Recipe: Vertex AI (Gemini)¶
The Vertex provider talks to Google's :generateContent REST API. Auth
is deferred — you supply a pre-resolved OAuth2 access token, and the
provider doesn't refresh it. This keeps the dependency tree small and
lets you wire whatever credential source you have.
Quick start¶
export VERTEX_PROJECT_ID="my-gcp-project"
export VERTEX_ACCESS_TOKEN="$(gcloud auth print-access-token)"
import os
import tako
provider = tako.providers.Vertex(
project_id=os.environ["VERTEX_PROJECT_ID"],
model="gemini-2.0-pro",
access_token=os.environ["VERTEX_ACCESS_TOKEN"],
location="us-central1",
)
agent = tako.SingleAgent(provider=provider, max_steps=4)
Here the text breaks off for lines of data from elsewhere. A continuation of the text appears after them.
-- ==== Sys2Proof/Laws/FrameLine.lean ====
section
/-! SUPPORT. Which operations leave the line state alone: one lemma per operation, proved in the order the operations are built in. -/

namespace Sys2Proof.Machine

@[simp] theorem line_ite (c : Prop) [Decidable c] (x y : State) : (if c then x else y).mem.line = if c then x.mem.line else y.mem.line := by
  split <;> rfl

@[simp] theorem line_foldl {α} (f : State → α → State) (hf : ∀ s a, (f s a).mem.line = s.mem.line) (l : List α) (s : State) :
    (l.foldl f s).mem.line = s.mem.line := by
  induction l generalizing s with
  | nil => rfl
  | cons a l ih => rw [List.foldl_cons, ih, hf]

@[simp] theorem line_updRec (h : Handle) (f : Record → Record) (s : State) :
    (State.updRec h f s).mem.line = s.mem.line := by
  simp only [State.updRec]
  repeat' split
  all_goals simp

@[simp] theorem line_vacateOpt (p : Option PosIx) (st : PosState) (s : State) :
    (State.vacate? p st s).mem.line = s.mem.line := by
  simp only [State.vacate?]
  repeat' split
  all_goals simp

@[simp] theorem line_post (e : Event) (s : State) : (State.post e s).mem.line = s.mem.line := by
  simp only [State.post]
  repeat' split
  all_goals simp

@[simp] theorem line_postLineState (c : Cause) (s : State) : (State.postLineState c s).mem.line = s.mem.line := by
  simp [State.postLineState]

@[simp] theorem line_ok (d2 d1 d0 : Byte) (s : State) : (State.ok d2 d1 d0 s).mem.line = s.mem.line := by
  simp [State.ok]

@[simp] theorem line_refuse (r : Reason) (d0 : Byte) (s : State) : (State.refuse r d0 s).mem.line = s.mem.line := by
  simp [State.refuse]

@[simp] theorem line_badArgument (code : Byte) (s : State) : (State.badArgument code s).mem.line = s.mem.line := by
  simp [State.badArgument]

@[simp] theorem line_queueFrame (o : Origin) (f : Frame) (s : State) :
    (State.queueFrame o f s).mem.line = s.mem.line := by
  simp only [State.queueFrame]
  repeat' split
  all_goals simp

@[simp] theorem line_withdrawTx (o : Origin) (s : State) : (State.withdrawTx o s).mem.line = s.mem.line := by
  simp only [State.withdrawTx]
  repeat' split
  all_goals simp

@[simp] theorem line_replaceTx (o : Origin) (f : Frame) (s : State) :
    (State.replaceTx o f s).mem.line = s.mem.line := by
  simp only [State.replaceTx]
  repeat' split
  all_goals simp

@[simp] theorem line_queueOrReplace (o : Origin) (f : Frame) (s : State) :
    (State.queueOrReplace o f s).mem.line = s.mem.line := by
  simp only [State.queueOrReplace]
  repeat' split
  all_goals simp

@[simp] theorem line_clearTx (s : State) : (State.clearTx s).mem.line = s.mem.line := by
  simp [State.clearTx]

@[simp] theorem line_queueAnswer (f : Frame) (s : State) : (State.queueAnswer f s).mem.line = s.mem.line := by
  simp only [State.queueAnswer]
  repeat' split
  all_goals simp

@[simp] theorem line_withdrawAnswers (cond : Frame → Bool) (s : State) :
    (State.withdrawAnswers cond s).mem.line = s.mem.line := by
  simp only [State.withdrawAnswers]
  apply line_foldl
  intro s i
  repeat' split
  all_goals simp

@[simp] theorem line_judgeSlots (s : State) : (State.judgeSlots s).mem.line = s.mem.line := by
  simp only [State.judgeSlots]
  repeat' split
  all_goals simp

@[simp] theorem line_failAttempt (s : State) : (State.failAttempt s).mem.line = s.mem.line := by
  simp only [State.failAttempt]
  repeat' split
  all_goals simp

@[simp] theorem line_countCrcError (s : State) : (State.countCrcError s).mem.line = s.mem.line := by
  simp only [State.countCrcError]
  repeat' split
  all_goals simp

@[simp] theorem line_queueClaim (p : PosIx) (s : State) : (State.queueClaim p s).mem.line = s.mem.line := by
  simp [State.queueClaim]

@[simp] theorem line_askClaim (p : PosIx) (s : State) : (State.askClaim p s).mem.line = s.mem.line := by
  simp only [State.askClaim]
  repeat' split
  all_goals simp

@[simp] theorem line_queueRelease (p : PosIx) (s : State) : (State.queueRelease p s).mem.line = s.mem.line := by
  simp [State.queueRelease]

@[simp] theorem line_giveUpClaim (p : PosIx) (s : State) : (State.giveUpClaim p s).mem.line = s.mem.line := by
  simp only [State.giveUpClaim]
  repeat' split
  all_goals simp

@[simp] theorem line_giveUpClaimOpt (p : Option PosIx) (s : State) :
    (State.giveUpClaim? p s).mem.line = s.mem.line := by
  simp only [State.giveUpClaim?]
  repeat' split
  all_goals simp

@[simp] theorem line_claimWithdrawn (p : PosIx) (s : State) : (State.claimWithdrawn p s).mem.line = s.mem.line := by
  simp only [State.claimWithdrawn]
  repeat' split
  all_goals simp

@[simp] theorem line_pumpWaits (h : Handle) (ws : List SlotWait) (s : State) :
    (State.pumpWaits h ws s).mem.line = s.mem.line := by
  induction ws generalizing s with
  | nil => simp [State.pumpWaits]
  | cons w ws ih => simp only [State.pumpWaits]; split <;> simp [ih]

@[simp] theorem line_pumpSlot (h : Handle) (s : State) : (State.pumpSlot h s).mem.line = s.mem.line := by
  simp only [State.pumpSlot]
  repeat' split
  all_goals simp

@[simp] theorem line_sendSlot (h : Handle) (w : SlotWait) (s : State) :
    (State.sendSlot h w s).mem.line = s.mem.line := by
  simp [State.sendSlot]

@[simp] theorem line_dropWaits (h : Handle) (w : SlotWait) (s : State) :
    (State.dropWaits h w s).mem.line = s.mem.line := by
  simp [State.dropWaits]

@[simp] theorem line_withdrawSlot (h : Handle) (k : FrameKind) (s : State) :
    (State.withdrawSlot h k s).mem.line = s.mem.line := by
  simp only [State.withdrawSlot]
  repeat' split
  all_goals simp

@[simp] theorem line_roundFrom (h : Handle) (k : Nat) (s : State) : (State.roundFrom h k s).mem.line = s.mem.line := by
  simp only [State.roundFrom]
  repeat' split
  all_goals simp

@[simp] theorem line_startRound (h : Handle) (s : State) : (State.startRound h s).mem.line = s.mem.line := by
  simp only [State.startRound]
  repeat' split
  all_goals simp

@[simp] theorem line_withdrawBooks (h : Handle) (s : State) : (State.withdrawBooks h s).mem.line = s.mem.line := by
  simp [State.withdrawBooks]

@[simp] theorem line_failCandidate (h : Handle) (s : State) : (State.failCandidate h s).mem.line = s.mem.line := by
  simp only [State.failCandidate]
  repeat' split
  all_goals simp

@[simp] theorem line_sendRenewal (h : Handle) (s : State) : (State.sendRenewal h s).mem.line = s.mem.line := by
  simp only [State.sendRenewal]
  repeat' split
  all_goals simp

@[simp] theorem line_endBooking (h : Handle) (s : State) : (State.endBooking h s).mem.line = s.mem.line := by
  simp only [State.endBooking]
  repeat' split
  all_goals simp

@[simp] theorem line_startTransfer (h : Handle) (s : State) : (State.startTransfer h s).mem.line = s.mem.line := by
  simp only [State.startTransfer]
  repeat' split
  all_goals simp

@[simp] theorem line_stopTransfer (h : Handle) (s : State) : (State.stopTransfer h s).mem.line = s.mem.line := by
  simp [State.stopTransfer]

@[simp] theorem line_placeOne (s : State) : (State.placeOne s).mem.line = s.mem.line := by
  simp only [State.placeOne]
  repeat' split
  all_goals simp

@[simp] theorem line_stopPositionOpt (p : Option PosIx) (s : State) :
    (State.stopPosition? p s).mem.line = s.mem.line := by
  simp only [State.stopPosition?]
  repeat' split
  all_goals simp

@[simp] theorem line_enterHeld (h : Handle) (k : DevKind) (v : BitVec 24) (leaves : Bool) (s : State) :
    (State.enterHeld h k v leaves s).mem.line = s.mem.line := by
  simp only [State.enterHeld]
  repeat' split
  all_goals simp

@[simp] theorem line_checkGap (h : Handle) (s : State) : (State.checkGap h s).mem.line = s.mem.line := by
  simp only [State.checkGap]
  repeat' split
  all_goals simp

@[simp] theorem line_judgeReady (h : Handle) (s : State) : (State.judgeReady h s).mem.line = s.mem.line := by
  simp only [State.judgeReady]
  repeat' split
  all_goals simp

@[simp] theorem line_enterChecked (h : Handle) (st : RecState) (s : State) :
    (State.enterChecked h st s).mem.line = s.mem.line := by
  simp [State.enterChecked]

@[simp] theorem line_enterLoaded (h : Handle) (s : State) : (State.enterLoaded h s).mem.line = s.mem.line := by
  simp [State.enterLoaded]

@[simp] theorem line_enterEnded (h : Handle) (s : State) : (State.enterEnded h s).mem.line = s.mem.line := by
  simp only [State.enterEnded]
  repeat' split
  all_goals simp

@[simp] theorem line_startStep (p : PosIx) (h : Handle) (s : State) :
    (State.startStep p h s).mem.line = s.mem.line := by
  simp only [State.startStep]
  repeat' split
  all_goals simp

@[simp] theorem line_tellGrant (p : PosIx) (s : State) : (State.tellGrant p s).mem.line = s.mem.line := by
  simp only [State.tellGrant]
  repeat' split
  all_goals simp

@[simp] theorem line_endStep (p : PosIx) (h : Handle) (s : State) : (State.endStep p h s).mem.line = s.mem.line := by
  simp only [State.endStep]
  repeat' split
  all_goals simp

@[simp] theorem line_stepFault (p : PosIx) (h : Handle) (k : DevKind) (v : BitVec 24) (s : State) :
    (State.stepFault p h k v s).mem.line = s.mem.line := by
  simp [State.stepFault]

@[simp] theorem line_dropBooking (h : Handle) (s : State) : (State.dropBooking h s).mem.line = s.mem.line := by
  simp only [State.dropBooking]
  repeat' split
  all_goals simp

@[simp] theorem line_tellEntry (s : State) (e : ClaimEntry) : (State.tellEntry s e).mem.line = s.mem.line := by
  simp only [State.tellEntry]
  repeat' split
  all_goals simp

@[simp] theorem line_tellGrants (l : List ClaimEntry) (s : State) : (State.tellGrants l s).mem.line = s.mem.line := by
  exact line_foldl _ line_tellEntry l s

@[simp] theorem line_reportOversize (p : PosIx) (b : BudgetIx) (s : State) :
    (State.reportOversize p b s).mem.line = s.mem.line := by
  simp only [State.reportOversize]
  repeat' split
  all_goals simp

@[simp] theorem line_claimStands (p : PosIx) (st : ClaimState) (s : State) :
    (State.claimStands p st s).mem.line = s.mem.line := by
  simp only [State.claimStands]
  repeat' split
  all_goals simp

@[simp] theorem line_ownClaim (payload : List Byte) (c : ClaimOutcome) (s : State) :
    (State.ownClaim payload c s).mem.line = s.mem.line := by
  simp only [State.ownClaim]
  repeat' split
  all_goals simp

@[simp] theorem line_ownRelease (payload : List Byte) (s : State) :
    (State.ownRelease payload s).mem.line = s.mem.line := by
  simp only [State.ownRelease]
  repeat' split
  all_goals simp

@[simp] theorem line_ownRemoved (caps : Triple) (s : State) (e : ClaimEntry) :
    (State.ownRemoved caps s e).mem.line = s.mem.line := by
  simp only [State.ownRemoved]
  repeat' split
  all_goals simp

@[simp] theorem line_takeReplicated (f : BufferedFrame) (own : Bool) (s : State) :
    (State.takeReplicated f own s).mem.line = s.mem.line := by
  simp only [State.takeReplicated]
  repeat' split
  all_goals simp

@[simp] theorem line_setStatus (cond : Booking → Bool) (st : BookingStatus) (s : State) :
    (State.setStatus cond st s).mem.line = s.mem.line := by
  simp [State.setStatus]

@[simp] theorem line_deleteRecord (h : Handle) (s : State) : (State.deleteRecord h s).mem.line = s.mem.line := by
  simp [State.deleteRecord]

@[simp] theorem line_answerRefused (a : Addr) (t : Tag) (r : Reason) (s : State) :
    (State.answerRefused a t r s).mem.line = s.mem.line := by
  simp [State.answerRefused]

@[simp] theorem line_reserve (a : Addr) (q : BookRequest) (p : PosIx) (s : State) :
    (State.reserve a q p s).mem.line = s.mem.line := by
  simp only [State.reserve]
  split
  · rfl
  · rename_i h t e
    have ht : t.mem.line = s.mem.line := by
      simp only [State.takeSlot] at e
      split at e
      · simp only [Option.some.injEq, Prod.mk.injEq] at e
        rw [← e.2]
        try rfl
      · contradiction
    simp [ht]

@[simp] theorem line_renewEntry (a : Addr) (q : BookRequest) (b : Booking) (s : State) :
    (State.renewEntry a q b s).mem.line = s.mem.line := by
  simp [State.renewEntry]

@[simp] theorem line_takeBook (a : Addr) (q : BookRequest) (s : State) :
    (State.takeBook a q s).mem.line = s.mem.line := by
  simp only [State.takeBook]
  repeat' split
  all_goals simp

@[simp] theorem line_completeImage (b : Booking) (im : List Byte) (s : State) :
    (State.completeImage b im s).mem.line = s.mem.line := by
  simp only [State.completeImage]
  repeat' split
  all_goals simp

@[simp] theorem line_takePart (b : Booking) (a : Assembly) (s : State) :
    (State.takePart b a s).mem.line = s.mem.line := by
  simp only [State.takePart]
  repeat' split
  all_goals simp

@[simp] theorem line_rejectOpen (b : Booking) (s : State) : (State.rejectOpen b s).mem.line = s.mem.line := by
  simp only [State.rejectOpen]
  repeat' split
  all_goals simp

@[simp] theorem line_takeFirstPart (a : Addr) (c : CarryPart) (s : State) :
    (State.takeFirstPart a c s).mem.line = s.mem.line := by
  simp only [State.takeFirstPart]
  repeat' split
  all_goals simp

@[simp] theorem line_takeLaterPart (a : Addr) (c : CarryPart) (s : State) :
    (State.takeLaterPart a c s).mem.line = s.mem.line := by
  simp only [State.takeLaterPart]
  repeat' split
  all_goals simp

@[simp] theorem line_takeCarry (a : Addr) (c : CarryPart) (s : State) :
    (State.takeCarry a c s).mem.line = s.mem.line := by
  simp only [State.takeCarry]
  repeat' split
  all_goals simp

@[simp] theorem line_receiveRecord (f : Frame) (s : State) : (State.receiveRecord f s).mem.line = s.mem.line := by
  simp only [State.receiveRecord]
  repeat' split
  all_goals simp

@[simp] theorem line_takeBooked (a : Addr) (t : Tag) (p : PosIx) (s : State) :
    (State.takeBooked a t p s).mem.line = s.mem.line := by
  simp only [State.takeBooked]
  repeat' split
  all_goals simp

@[simp] theorem line_takeRefused (a : Addr) (t : Tag) (s : State) :
    (State.takeRefused a t s).mem.line = s.mem.line := by
  simp only [State.takeRefused]
  repeat' split
  all_goals simp

@[simp] theorem line_handOver (a : Addr) (t : Tag) (s : State) : (State.handOver a t s).mem.line = s.mem.line := by
  simp only [State.handOver]
  repeat' split
  all_goals simp

@[simp] theorem line_rejected (a : Addr) (t : Tag) (reason : Byte) (s : State) :
    (State.rejected a t reason s).mem.line = s.mem.line := by
  simp only [State.rejected]
  repeat' split
  all_goals simp

@[simp] theorem line_found (a : Addr) (t : Tag) (s : State) : (State.found a t s).mem.line = s.mem.line := by
  simp only [State.found]
  repeat' split
  all_goals simp

@[simp] theorem line_answerLocate (a : Addr) (t : Tag) (s : State) :
    (State.answerLocate a t s).mem.line = s.mem.line := by
  simp only [State.answerLocate]
  repeat' split
  all_goals simp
result = await agent.run("In one sentence: what is an octopus?")
Refreshing tokens¶
gcloud auth print-access-token returns a token that's valid for ~1
hour. For long-lived processes, refresh on a schedule:
import asyncio
import subprocess
def fresh_token() -> str:
return subprocess.check_output(
["gcloud", "auth", "print-access-token"], text=True,
).strip()
async def with_refreshing_provider():
while True:
provider = tako.providers.Vertex(
project_id="my-proj",
model="gemini-2.0-pro",
access_token=fresh_token(),
)
agent = tako.SingleAgent(provider=provider)
# Use agent for ~50 minutes...
await asyncio.sleep(50 * 60)
For GKE / Cloud Run, prefer the metadata server flow over gcloud.
Tool calling¶
Gemini's tool-calling shape (functionCall / functionResponse) is
mapped automatically:
agent = tako.SingleAgent(
provider=tako.providers.Vertex(
project_id="my-proj",
model="gemini-2.0-pro",
access_token=token,
),
mcp_servers=[
tako.mcp.Stdio(command="npx", args=["-y", "@modelcontextprotocol/server-everything"]),
],
)
result = await agent.run("Search for the weather in Tokyo and summarize.")
When the orchestrator emits a ToolResult for a previous tool call,
the converter looks up the call's id in the conversation history to
recover the function name (Vertex's functionResponse schema requires
it; tako's ContentPart::ToolResult only carries the call id).